For ICCS, cells were stimulated with CD8- (GP33, GP276) and CD4-restricted (GP61) LCMV-epitopes (10 µg/ml) for five hours at 37°C in supplemented RPMI-medium (Invitrogen). Cells were permeabilized using Cytofix/Cytoperm (BD) and stained with fluorescently-labeled antibodies against IL-2, IFN-γ, and TNF. IL-21 staining was performed as described previously
Spleens were harvested from TCRtg mice (smtg or P14) on a WT and OX40−/− background. CD4 (smtg) and CD8 (P14) isolation was performed using purified rat antibodies against B220, CD11c, CD11b, CD16/32, I-A/I-E and CD4 or CD8 and sheep anti-rat Dynabeads (Invitrogen). For co-transfer experiments into the same or separate hosts, equal numbers of OX40+/+(WT), OX40+/−(Het) and/or OX40−/−(KO) cells (2,000 P14, 5,000 smtg; 1,000,000 for d3 analysis) were transferred into CD45.1/2 mismatched recipients. Cells were labeled with CFSE (BioChemika) prior to transfer in selected experiments. For analysis of proliferation at later time points we used the BrdU-Proliferation kit from BD.

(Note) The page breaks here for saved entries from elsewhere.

-- ==== Sys2Proof/Machine/Work.lean ====
section
/-! DEFINITION. Threads, tasks and barriers (R66, R70 to R82, R93 to R95): EXIT, FORK, JOIN, BARC, BARG, and the steps that
fill slots, push tasks, count joins and arrivals, spill and read back the task pack. -/
namespace Sys2Proof.Machine

/-! Starting state (R66). -/

/-- SEED of a thread from the launch seed and its index. -/
def seedFor (seed x y z : Word) : Word :=
  let r := seed ^^^ x ^^^ (y <<< 21) ^^^ (z <<< 42)
  if r = 0 then 1 else r
def globalCell (v : SVal) : SCell := ⟨v.v, v.p, false, 0, none⟩
/-- The registers of a thread of the launch in slot i. -/
def startRegs (s : State) (l : LaunchInfo) (i : SlotN) (a1 : SVal) (y z : Word) : RegFile :=
  let g (v : Word) : SCell := globalCell ⟨v, false⟩
  { RegFile.zero with
    g := ⟨[.zero, globalCell a1, g y, g z, g l.param, g (s.core.id.setWidth 64), g (BitVec.ofNat 64 i.val), .zero], rfl⟩
    k := ⟨[l.dreach, l.dreach, l.dreach, 0xFFFF], rfl⟩
    seed := seedFor l.seed a1.v y z
    fpctl := l.fpctl }
/-- A thread takes its slot: a new incarnation, its vector allotment zero (R66, R72). -/
def occupy (s : State) (i : SlotN) (t : Thread) : State :=
  let t1 := { t with inc := (s.th i).inc + 1, seq := freeSeq (drainSeqs s i) 256 t.seq }
  let s1 := s.setSlot i { s.slot i with occ := true, th := t1, trap := none }
  putVectors s1 i (List.replicate (s1.allot i) ⟨⟨0, 0⟩, 0⟩)
/-- The launch's first thread has started. -/
def threadStarted (s : State) (l : LaunchInfo) : State := markStarted s l.seq

/-- The next index of the share starts (R71). -/
def startIndex (s : State) (l : CoreLaunch) (i : SlotN) : State :=
  let f := l.sh.info
  let j := l.next
  let w (n : Nat) : Word := BitVec.ofNat 64 n
  let r := startRegs s f i ⟨w (j % f.x), false⟩ (w (j / f.x % f.y)) (w (j / (f.x * f.y)))
  let s1 := { s with core := { s.core with launch := some { l with next := j + 1 } } }
  threadStarted (occupy s1 i (Thread.start .index f.entry f.space f.creach r 0)) f
/-- A task starts: its argument is s1 (R66, R74). -/
def startTask (s : State) (l : CoreLaunch) (i : SlotN) (t : Task) : State :=
  let f := l.sh.info
  threadStarted (occupy s i (Thread.start (.task t.join) t.pc f.space f.creach (startRegs s f i t.arg 0 0) 0)) f
/-- A settled guest keeps what its hiker brought; the rest is as R66 (R69), with an index of zero in SEED's formula: DESIGN CHOICE
(log 85). -/
def startSettled (s : State) (l : CoreLaunch) (i j : SlotN) : State :=
  let f := l.sh.info
  let g := s.th j
  let r := { startRegs s f i ⟨0, false⟩ 0 0 with g := g.regs.g, k := g.regs.k, q := g.regs.q, w := g.regs.w }
  let t := { Thread.start .settled g.pc g.space g.creach r 0 with from_ := g.from_ }
  occupy (freeArrival (vacate s j) g) i t
/-- A saved waiter comes back: its JOIN is passed, its synchronising instruction is tried again (R82, R238). -/
def startWaiter (s : State) (m : Image) (i : SlotN) : State :=
  let t := imageThread s m.lines m.th
  let s1 := occupy { s with core := { s.core with images := s.core.images.filter fun x => decide (x.id ≠ m.id) } } i
    { t with park := none }
  mqMove (putVectors s1 i (imageVectors s.mem m.lines m.a)) (.image m.id) (.slot i)

/-! What a free slot takes (R70). -/

/-- Does the core run a launch of a space (R88)? -/
def runsSpace (s : State) (sp : BitVec 16) : Bool :=
  match s.core.launch with
  | some l => !l.reported && !l.stopped && decide (l.sh.info.space = sp)
  | none => false
/-- The guests that wait in SETTLE for a slot of the launch. -/
def settlers (s : State) : List SlotN :=
  allSlots.filter fun j => isGuest j && (s.slot j).occ && !(s.slot j).stop && decide ((s.th j).park = some .settle) && runsSpace s (s.th j).space
/-- One that owes and expects nothing more. -/
def settleReady (s : State) (j : SlotN) : Bool := decide ((s.th j).far = []) && !uncommitted (s.th j) && savable (s.th j)
/-- A resumed waiter whose values have all landed. -/
def resumedImage (s : State) : Option Image :=
  s.core.images.find? fun m => m.resumed && decide (m.owed = []) && m.frame.isSome
/-- Is a resident slot free for the launch, with no store of its last thread still on its way? -/
def slotFree (s : State) (i : SlotN) : Bool :=
  !(s.slot i).occ && !(s.slot i).stop && !(s.slot i).stopped && isResident i && decide (i.val < s.threads) && !s.core.halted &&
    !s.core.contained && decide ((s.th i).pend = []) && decide ((s.th i).sent = [])
/-- The pack yields no entry while it is frozen (R76; log 24). -/
def packItem (s : State) : Option (Task × List Task) :=
  if s.core.priv.packFrozen then none
  else match s.core.pack.reverse with
    | [] => none
    | t :: rest => some (t, rest.reverse)
/-- The pack is empty and a block of it is still to be read back, before the next take (R70, R76). -/
def packAway (s : State) : Bool := decide (s.core.pack = []) && decide (s.core.priv.packBlocks ≠ 0) && !s.core.priv.packFrozen
/-- Slots that the guests waiting in SETTLE have first claim to, lowest first, and that no such guest can take yet (R70, R88;
log 84). -/
def heldFor (s : State) (i : SlotN) : Bool :=
  decide ((allSlots.filter fun j => slotFree s j && decide (j.val < i.val)).length < (settlers s).length)

/-! Stealing (R77, R78). -/

/-- The level of the smallest unit that holds two cores: cluster, site, die, package. -/
def unitLevel (a b : CoreId) : Nat :=
  if a.toNat / 8 = b.toNat / 8 then 0 else if a.toNat / 512 = b.toNat / 512 then 1 else if a.toNat / 4096 = b.toNat / 4096 then 2 else 3
/-- This core's hint bit at a level: the top of its pack is eligible there. -/
def hintBit (s : State) (lvl : Nat) : Bool :=
  !s.core.priv.packFrozen && (match s.core.pack.head? with | some t => decide (lvl ≤ t.level.toNat) | none => false)
/-- May a thief that runs launch seq take a victim's top entry? -/
def mayTop (me : CoreId) (seq : BitVec 32) (v : Victim) : Option Task :=
  match v.top with
  | some t => if v.seq = seq ∧ unitLevel me v.core ≤ t.level.toNat then some t else none
  | none => none
/-- Members in rotation, from the one after `last`. -/
def turnIns (last : CoreId) (v : Victim) : List Victim → List Victim
  | [] => [v]
  | w :: ws => if (v.core - last - 1).toNat ≤ (w.core - last - 1).toNat then v :: w :: ws else w :: turnIns last v ws
def inTurn (last : CoreId) (vs : List Victim) : List Victim := vs.foldr (turnIns last) []
/-- Attempts one after another, each remembered; one that finds nothing eligible fails. -/
def attempts (me : CoreId) (seq : BitVec 32) (lvl : Fin 4) : List Victim → Bank CoreId 4 → Option (CoreId × Task) × Bank CoreId 4
  | [], b => (none, b)
  | v :: vs, b => match mayTop me seq v with
    | some t => (some (v.core, t), b.set lvl v.core)
    | none => attempts me seq lvl vs (b.set lvl v.core)
/-- The search: cluster, site, die, package, among the members whose hint bits are set. -/
def search (me : CoreId) (seq : BitVec 32) (vs : List Victim) : List (Fin 4) → Bank CoreId 4 → Option (CoreId × Task) × Bank CoreId 4
  | [], b => (none, b)
  | lvl :: ls, b =>
    let here := vs.filter fun v => v.hint && decide (v.core ≠ me) && decide (unitLevel me v.core = lvl.val)
    match attempts me seq lvl (inTurn (b.get lvl) here) b with
    | (some r, b1) => (some r, b1)
    | (none, b1) => search me seq vs ls b1
/-- A resident slot steals: the victim is told, the task runs under this core's launch. -/
def steal (s : State) (l : CoreLaunch) (slot : SlotN) (around : List Victim) : State :=
  let r := search s.core.id l.sh.info.seq around [0, 1, 2, 3] s.core.tried
  let s1 := { s with core := { s.core with tried := r.2 } }
  match r.1 with
  | some (c, t) => startTask (s1.send (.steal c)) l slot t
  | none => s1
/-- Would a free slot of this core take the bottom entry now? -/
def ownTakes (s : State) : Bool :=
  (allSlots.any fun i => slotFree s i && !heldFor s i) && (resumedImage s).isNone && (packItem s).isSome
/-- A thief tries the top of this core's pack: the owner's own take of a last entry comes first. -/
def giveTop (s : State) (thief : CoreId) (seq : BitVec 32) : State :=
  let mine := match s.core.launch with | some l => decide (l.sh.info.seq = seq) | none => false
  if mine && hintBit s (unitLevel thief s.core.id) && !(decide (s.core.pack.length = 1) && ownTakes s) then
    { s with core := { s.core with pack := s.core.pack.drop 1 } }.send (.stolen thief s.core.pack.head?)
  else s.send (.stolen thief none)

/-- Is anything of this core's own there for a free slot? -/
def fillable (s : State) : Bool :=
  match s.core.launch with
  | none => false
  | some l => l.started && !l.stopped && ((settlers s).any (settleReady s) || (resumedImage s).isSome || (packItem s).isSome ||
      (!packAway s && decide (l.next < l.sh.hi)))
/-- What a free slot takes below a settling guest: the first item there is (R70). -/
def fillFrom (s : State) (l : CoreLaunch) (slot : SlotN) (around : List Victim) : State :=
  match resumedImage s with
  | some m => startWaiter s m slot
  | none => match packItem s with
    | some (t, rest) => startTask { s with core := { s.core with pack := rest } } l slot t
    | none =>
      if packAway s then s
      else if l.next < l.sh.hi then startIndex s l slot
      else steal s l slot around
/-- SLOT_FILL (R70, R77, R78): a free slot takes the first item that is available, no thread of a launch before its start (R351);
or a thief's attempt reaches this core. `around` are the cores that the slot may steal from. -/
def execSlotFill (f : Fill) (around : List Victim) (s : State) : Host.Outcome State Fault Refusal :=
  match f with
  | .thief core seq => .next (giveTop s core seq)
  | .own slot => match s.core.launch with
    | none => .next s
    | some l =>
      if !slotFree s slot || l.stopped || !l.started then .next s
      else match (settlers s).find? (settleReady s) with
        | some j => .next (startSettled s l slot j)
        | none => .next (if heldFor s slot then s else fillFrom s l slot around)

/-! A thread's end. -/

/-- CHECK of a thread of the launch, or of a command applied after its thread's exit, joins the launch's (R64, R352). -/
def mergeIntoLaunch (s : State) (c : BitVec 32) : State :=
  match s.core.launch with
  | none => s
  | some l =>
    if l.reported then modLaunch s l.sh.info.seq fun x => { x with check := mergeCheck x.check c }
    else { s with core := { s.core with launch := some { l with check := mergeCheck l.check c } } }
/-- Binding slots become unbound and their rings free for another stream (R57, R267). -/
def unbindAll (s : State) (i : SlotN) : State :=
  (List.finRange 4).foldl (fun s k =>
    let s1 := match ((s.th i).binds.get k).kind with
      | .pop r => setRing s r { getRing s r with popb := false }
      | .push r => setRing s r { getRing s r with pushb := false }
      | _ => s
    s1.modTh i fun t => { t with binds := t.binds.set k .idle }) (unprefetch s i)
/-- The window spill area is free again (R315). -/
def freeSpill (s : State) (t : Thread) : State :=
  match t.spill with
  | none => s
  | some a => { s with core := { s.core with spills := s.core.spills &&& ~~~((1 : BitVec 32) <<< a.val) } }
/-- Is a thread one of the launch's index threads under PERSIST (R94)? -/
def persists (s : State) (t : Thread) : Option (BitVec 32) :=
  match s.core.launch with
  | some l => if t.kind = .index ∧ l.sh.info.flags.getLsbD 0 then some l.sh.info.seq else none
  | none => none
/-- Everything a thread holds is given back; its slot is free (R72, R86, R169). -/
def release (s : State) (i : SlotN) : State :=
  let t := s.th i
  let s1 := freeSpill (unbindAll s i) t
  freeArrival (vacate (mqMove s1 (.slot i) .gone) i) t
/-- A thread has ended: by EXIT, or by KILLT. -/
def threadEnds (s : State) (i : SlotN) : State :=
  let t := s.th i
  let s1 := release s i
  let s2 := match t.kind with
    | .guest _ _ => s1
    | .ranger => s1
    | _ => mergeIntoLaunch s1 t.check
  match persists s t with
  | some q => bargExit (bargLeave s2 q (some i) t) q 1
  | none => s2

/-- EXIT (R80, R169): older chunks and owed values first; a task's join word counts down. -/
def execExit (h : Hdr) (s : State) : Host.Outcome State Fault Refusal :=
  runPacket h { Names.empty with noRanger := true } false
    (fun s => ender s h (fun _ => none) fun s =>
      if s.me.far ≠ [] then .replay s (.owed false)
      else
        let s1 := match s.me.kind with
          | .task j => s.later [.joinDecrement j s.ctl.cur]
          | _ => s
        .gone (threadEnds s1 s.ctl.cur)) s

/-! Join words (R79 to R82). -/

/-- The physical address of a join word at its home. -/
inductive Home where
  | at_ (a : Nat)
  | wait (s : List Instr)
  | lost
deriving DecidableEq, Repr
def homeOf (s : State) (r : WordRef) : Home :=
  match devAddrs s r.space [permA] r.va 8 with
  | .ok as => .at_ (as.headD 0)
  | .miss _ => .wait []
  | .padMiss l => .wait [.padLineFill l]
  | .bad _ _ => .lost
def joinCount (w : Nat) : Nat := w % 2 ^ 32
def joinWaited (w : Nat) : Bool := decide (2 ^ 63 ≤ w)
/-- The word with COUNT replaced. -/
def setCount (w n : Nat) : Nat := w / 2 ^ 32 * 2 ^ 32 + n % 2 ^ 32
/-- The waiter fields. -/
def joinWaiter (core : CoreId) (slot : SlotN) : Nat := 2 ^ 63 + 2 ^ 46 * slot.val + 2 ^ 32 * core.toNat
/-- An atomic write of a word at home (R280). -/
def homeWrite (s : State) (a w : Nat) : State :=
  markWrite { s with mem := s.mem.store a (leBytes 8 w) (s.mem.pois a) } none (linesOf a 8)

/-- The atomic subtract of R80. -/
def joinDown (s : State) (a : Nat) (slot : SlotN) : State :=
  let w := s.mem.nat a 8
  let v := setCount w (joinCount w + 2 ^ 32 - 1)
  if joinCount v = 0 ∧ joinWaited v then
    waitedWord (homeWrite s a (v - 2 ^ 63 - 2 ^ 32 * field v 32 18)) (.slot slot) a (BitVec.ofNat 14 (field v 32 14)) (fin16 (field v 46 4))
  else homeWrite s a v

Monolayers of Vero cells (ATCC #CRL-1587) were exposed to tissue homogenate or serum of individual mice in 1/10 dilutions. Plaque counts were performed 5 (organs) or 6 (serum) days post infection. Vero cells were cultured and maintained in supplemented DMEM (Invitrogen) at 37°C.
Elisa plates (Nunc) were coated overnight with LCMV infected cell lysate. LCMV-specific IgG was detected in serum samples using HRP goat anti-mouse IgG (Invitrogen). SureBlue Reserve TMB Kit (KPL) functioned as substrate. Absorbance was detected by a Spectra Max M2
Statistical analyses were performed and line art figures were designed using GraphPad Prism 5 software (GraphPad). If not specified otherwise, the unpaired, two tailed Student's t-test was used. For viral loads, the log rank test was applied with a defined endpoint of viral titers below the limit of detection. All error bars are SD. Values of p<0.05 were considered significant. *p<0.05, **p<0.01 and ***p<0.001.